theorem RoomOnly.evictPage (h : RoomOnly b s t) {p : Page} (hp : evictable t b = some p) : RoomOnly b s (evictPage b p t) := by
  obtain ⟨mem, retained⟩ := evictable_retained hp
  have dropped (f : Page → Page) (hf : ∀ q, (f q).num = q.num) :=
    (h.modPage hf mem retained).events (mirror_events (.caldera (Fin.ofNat 16 b) (BitVec.ofNat 32 p.num) false) _)
  unfold Machine.evictPage
  dsimp only
  split
  · refine RoomOnly.events (RoomOnly.bumpB ?_ _ _) (postB_events _ _ _ _ _ _)
    refine dropped _ ?_
    exact fun _ => rfl
  · refine dropped _ ?_
    exact fun _ => rfl

theorem RoomOnly.postPaused (h : RoomOnly b s t) (cause : Nat) (resumed : Bool) : RoomOnly b s (postPaused b cause resumed t) :=
  h.events (postB_events _ _ _ _ _ _)

theorem RoomOnly.makeRoom (h : RoomOnly b s t) (need n : Nat) : RoomOnly b s (makeRoom b need n t) := by
  induction n generalizing t with
  | zero => exact h
  | succ n ih =>
    unfold Machine.makeRoom
    dsimp only
    split
    · split
      · refine RoomOnly.postPaused ?_ _ _
        exact h.modIntake fun _ => rfl
      · exact h
    · split
      · next p hp => exact ih (h.evictPage hp)
      · split
        · exact h.modIntake fun _ => rfl
        · refine RoomOnly.postPaused ?_ _ _
          exact h.modIntake fun _ => rfl

theorem RoomOnly.evictToQuota (h : RoomOnly b s t) (n : Nat) : RoomOnly b s (evictToQuota b n t) := by
  induction n generalizing t with
  | zero => exact h
  | succ n ih =>
    unfold Machine.evictToQuota
    split
    · split
      · next p hp => exact ih (h.evictPage hp)
      · exact h
    · exact h

theorem RoomOnly.retryRoom (h : RoomOnly b s t) : RoomOnly b s (retryRoom b t) := by
  unfold Machine.retryRoom
  split
  · exact h.makeRoom _ _
  · exact h

theorem RoomOnly.applyQuota (h : RoomOnly b s t) : RoomOnly b s (applyQuota b t) := by
  unfold Machine.applyQuota
  dsimp only
  have judged := (h.evictToQuota (t.bar b).pages.length).retryRoom
  split
  · exact judged
  · refine RoomOnly.postPaused (RoomOnly.events ?_ (postB_events _ _ _ _ _ _)) _ _
    exact judged.modIntake fun q => q.course_overQuota _

end

section
variable {b : Nat} {s t : State} (h : RoomOnly b s t)
include h

theorem RoomOnly.inflight : (t.bar b).intake.inflight = (s.bar b).intake.inflight := Intake.inflight_of_course h.intake
theorem RoomOnly.wqHead : (t.bar b).intake.wqHead = (s.bar b).intake.wqHead := Intake.wqHead_of_course h.intake
theorem RoomOnly.expect : (t.bar b).intake.expect = (s.bar b).intake.expect := Intake.expect_of_course h.intake
theorem RoomOnly.pageHold : (t.bar b).intake.pageHold = (s.bar b).intake.pageHold := Intake.pageHold_of_course h.intake
theorem RoomOnly.jobs : (t.bar b).intake.jobs = (s.bar b).intake.jobs := Intake.jobs_of_course h.intake
theorem RoomOnly.djHead : (t.bar b).intake.djHead = (s.bar b).intake.djHead := Intake.djHead_of_course h.intake
theorem RoomOnly.audit : (t.bar b).intake.audit = (s.bar b).intake.audit := Intake.audit_of_course h.intake

end

end Sys2Proof.Machine
end

/-! ## Waybills and their checks (03_intake.md R62, R67 to R71, R399, R400) -/

section
namespace Sys2Proof.Machine
open Sys2Proof

/-! ### A single waybill on its way -/

theorem modIntake_congr {s : State} {b : Nat} {f g : Intake → Intake} (h : f (s.bar b).intake = g (s.bar b).intake) :
    s.modIntake b f = s.modIntake b g := by
  unfold State.modIntake State.modBar; dsimp only; rw [h]

theorem modIntake_modIntake (s : State) (b : Nat) (f g : Intake → Intake) :
    (s.modIntake b f).modIntake b g = s.modIntake b fun q => g (f q) := modBar_modBar s b _ _

/-- R62: WQ_HEAD passes the one waybill on its way. -/
def Intake.passed (q : Intake) : Intake := { q with wqHead := (q.wqHead + 1) % 2 ^ 32, inflight := [] }

@[simp] theorem Intake.passed_inflight (q : Intake) : q.passed.inflight = [] := rfl
@[simp] theorem Intake.passed_wqHead (q : Intake) : q.passed.wqHead = (q.wqHead + 1) % 2 ^ 32 := rfl
@[simp] theorem Intake.passed_pageHold (q : Intake) : q.passed.pageHold = q.pageHold := rfl
@[simp] theorem Intake.passed_expect (q : Intake) : q.passed.expect = q.expect := rfl

theorem modFlight_of_single {b idx : Nat} {e : Inflight} {s : State} (f : Inflight → Inflight) (hi : (s.bar b).intake.inflight = [e])
    (he : e.idx = idx) : modFlight b idx f s = s.modIntake b fun q => { q with inflight := [f e] } := by
  refine modIntake_congr ?_
  rw [hi, List.map_singleton, if_pos he]

theorem flightDone_of_single {b idx : Nat} {e : Inflight} {s : State} (hi : (s.bar b).intake.inflight = [e]) (he : e.idx = idx) :
    flightDone b idx s = s.modIntake b Intake.passed := by
  unfold flightDone advanceHead
  rw [modFlight_of_single _ hi he, modIntake_modIntake]
  rfl

theorem resumeHold_of_free {b : Nat} {s : State} (h : (s.bar b).intake.pageHold = false) : resumeHold b s = s := by
  unfold resumeHold; rw [h]; exact if_neg fun held => Bool.false_ne_true held.1

theorem resumeHold_of_full {b : Nat} {s : State} (h : 4 ≤ (openPages s b).length) : resumeHold b s = s := by
  unfold resumeHold; exact if_neg fun held => held.2.not_ge h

§ **PROBLEM**
An answer is complete only when it holds every line above containing the string "wqHead".

§ **COMPLETED TASK**
theorem RoomOnly.wqHead : (t.bar b).intake.wqHead = (s.bar b).intake.wqHead := Intake.wqHead_of_course h.intake
def Intake.passed (q : Intake) : Intake := { q with wqHead := (q.wqHead + 1) % 2 ^ 32, inflight := [] }
@[simp] theorem Intake.passed_wqHead (q : Intake) : q.passed.wqHead = (q.wqHead + 1) % 2 ^ 32 := rfl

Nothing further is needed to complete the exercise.